Beneath this line is the data. Output exactly the lines from the line with "t.hart.sc.tcause == 0) = true" to the line with "0x80) ∧ Stated.issues (.vredfsum", both ends included, and nothing more.

* _Saved data entries_:
*** Block opens ***
/-- A page of 512 MiB in tier 3 of which only the first and the last frame are installed. -/
def holed : State := xs ((bytes hrt 0x20010008 8 (extBase + 0xED)).updDie 2 (fun d =>
  { d with extents := [⟨extBase, 65536, none, false⟩, ⟨extBase + 0x1FFF0000, 65536, none, false⟩] })) [(6, 0x20010008)]
theorem wit_access_between_extents : Stated.accessFails holed 0x20010008 8 .read 0x14 false := by
  refine .inr (.inr (.inr ⟨by decide +kernel, by decide +kernel, by decide +kernel, by decide +kernel, ?_⟩))
  rw [Stated.pageFault, leafIs_spec (s := holed) (va := 0x20010008) (pa := 0x20010008) (e := extBase + 0xED) (big := true) (by decide +kernel)]
  refine .inr (.inr (.inr (.inr (.inl ⟨by decide +kernel, ?_, ?_, by decide +kernel, rfl, by decide +kernel⟩))))
  · unfold Stated.malformedEntry; decide +kernel
  · unfold Stated.forbidden; decide +kernel
theorem wit_access_no_rights : Stated.accessFails (at512 (0x300E1 + 2 ^ 56)) 0x20000008 8 .read 0x14 true := by
  refine .inr (.inr (.inr ⟨by decide +kernel, by decide +kernel, by decide +kernel, by decide +kernel, ?_⟩))
  rw [Stated.pageFault, leafIs_spec (s := at512 (0x300E1 + 2 ^ 56)) (va := 0x20000008) (pa := 0x20020000) (e := 0x300E1 + 2 ^ 56) (big := false)
    (by decide +kernel)]
  exact .inr (.inl (by decide))
theorem test_uninstalled_frames : goes (exec (.ld ⟨5, 6, 0, 3, 0, 0⟩) holed) (fun t => t.hart.sc.tcause == 0x14) = true
    ∧ goes (exec (.ld ⟨5, 6, 0x7FF0, 3, 0, 0⟩) (xs holed [(6, 0x20000080)])) (fun t => t.hart.sc.tcause == 0) = true
    ∧ goes (exec (.ld ⟨5, 6, 0, 3, 0, 0⟩) (at512 (0x300E1 + 2 ^ 56))) (fun t => t.hart.sc.tcause == 0x14) = true := by decide +kernel

/-! ### Stochastic roots and reductions, the powers of fractions, and flags -/

theorem wit_stochastic_root : Stated.issues (.vfsqrt ⟨4, 1, 1, 1⟩) (pol 0x80) ∧ Stated.issues (.vfminVV ⟨4, 1, 2, 1, 1⟩) (pol 0x80)
    ∧ Stated.issues (.vfmaxVS ⟨4, 5, 2, 1, 1⟩) (pol 0x80) ∧ Stated.issues (.vredfsum ⟨4, 1, 2, 1, 1⟩) (pol 0x80) :=
  ⟨⟨_, rfl, by decide +kernel⟩, ⟨_, rfl, by decide +kernel⟩, ⟨_, rfl, by decide +kernel⟩, ⟨_, rfl, by decide +kernel⟩⟩
/-- 0.5 lies in the range of R98's polynomial, at j = 32 and m = 0. -/
def halves : State := vec hrt 1 2 [(1, 0x3F000000)]
theorem wit_exp2_fraction : Stated.idle halves ∧ Stated.issues (.vfexp2 ⟨4, 1, 0, 1⟩) halves
    ∧ Stated.finite (fp32.decode 2 (Stated.element halves.hart.ep 1 32 0)) = some (1 / 2) ∧ ⌊(1 / 2 : ℝ) * 64⌋ = 64 * 0 + (32 : Nat) := by
  refine ⟨by decide +kernel, ⟨_, rfl, by decide +kernel⟩, ?_, ?_⟩
  · rw [show fp32.decode 2 (Stated.element halves.hart.ep 1 32 0) = .fin false 8388608 (-24) from by decide +kernel]
    norm_num [Stated.finite]
  · rw [show (1 / 2 : ℝ) * 64 = (32 : ℤ) from by norm_num, Int.floor_intCast]
    rfl
/-- The power is the FP32 number nearest to the root of 2, and only the scaling could raise a flag (R99). -/
theorem test_exp2_fraction : goes (exec (.vfexp2 ⟨4, 1, 0, 1⟩) halves) (fun t => t.hart.ep.elem 4 32 0 == 0x3FB504F3 && t.hart.ep.vstat == 0) = true := by
  decide +kernel
/-- Inf − Inf in an active element raises NV, and 1 / 0 raises DZ; an inactive element raises nothing. -/
def faulty : State := msk (vec hrt 2 2 [(1, pack 32 [0x7F800000, 0x3F800000]), (2, pack 32 [0x7F800000, 0])]) 1 1
theorem test_vstat : goes (exec (.vfsubVV ⟨4, 1, 2, 0, 1⟩) faulty) (fun t => t.hart.ep.vstat == 0x10) = true
    ∧ goes (exec (.vfdivVV ⟨4, 1, 2, 0, 1⟩) faulty) (fun t => t.hart.ep.vstat == 0x18) = true
    ∧ goes (exec (.vfdivVV ⟨4, 1, 2, 1, 1⟩) faulty) (fun t => t.hart.ep.vstat == 0x10) = true := by decide +kernel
*** Block closes ***
* _RESULT OF THE EXERCISE_:
    ∧ goes (exec (.ld ⟨5, 6, 0x7FF0, 3, 0, 0⟩) (xs holed [(6, 0x20000080)])) (fun t => t.hart.sc.tcause == 0) = true
    ∧ goes (exec (.ld ⟨5, 6, 0, 3, 0, 0⟩) (at512 (0x300E1 + 2 ^ 56))) (fun t => t.hart.sc.tcause == 0x14) = true := by decide +kernel

/-! ### Stochastic roots and reductions, the powers of fractions, and flags -/

theorem wit_stochastic_root : Stated.issues (.vfsqrt ⟨4, 1, 1, 1⟩) (pol 0x80) ∧ Stated.issues (.vfminVV ⟨4, 1, 2, 1, 1⟩) (pol 0x80)
    ∧ Stated.issues (.vfmaxVS ⟨4, 5, 2, 1, 1⟩) (pol 0x80) ∧ Stated.issues (.vredfsum ⟨4, 1, 2, 1, 1⟩) (pol 0x80) :=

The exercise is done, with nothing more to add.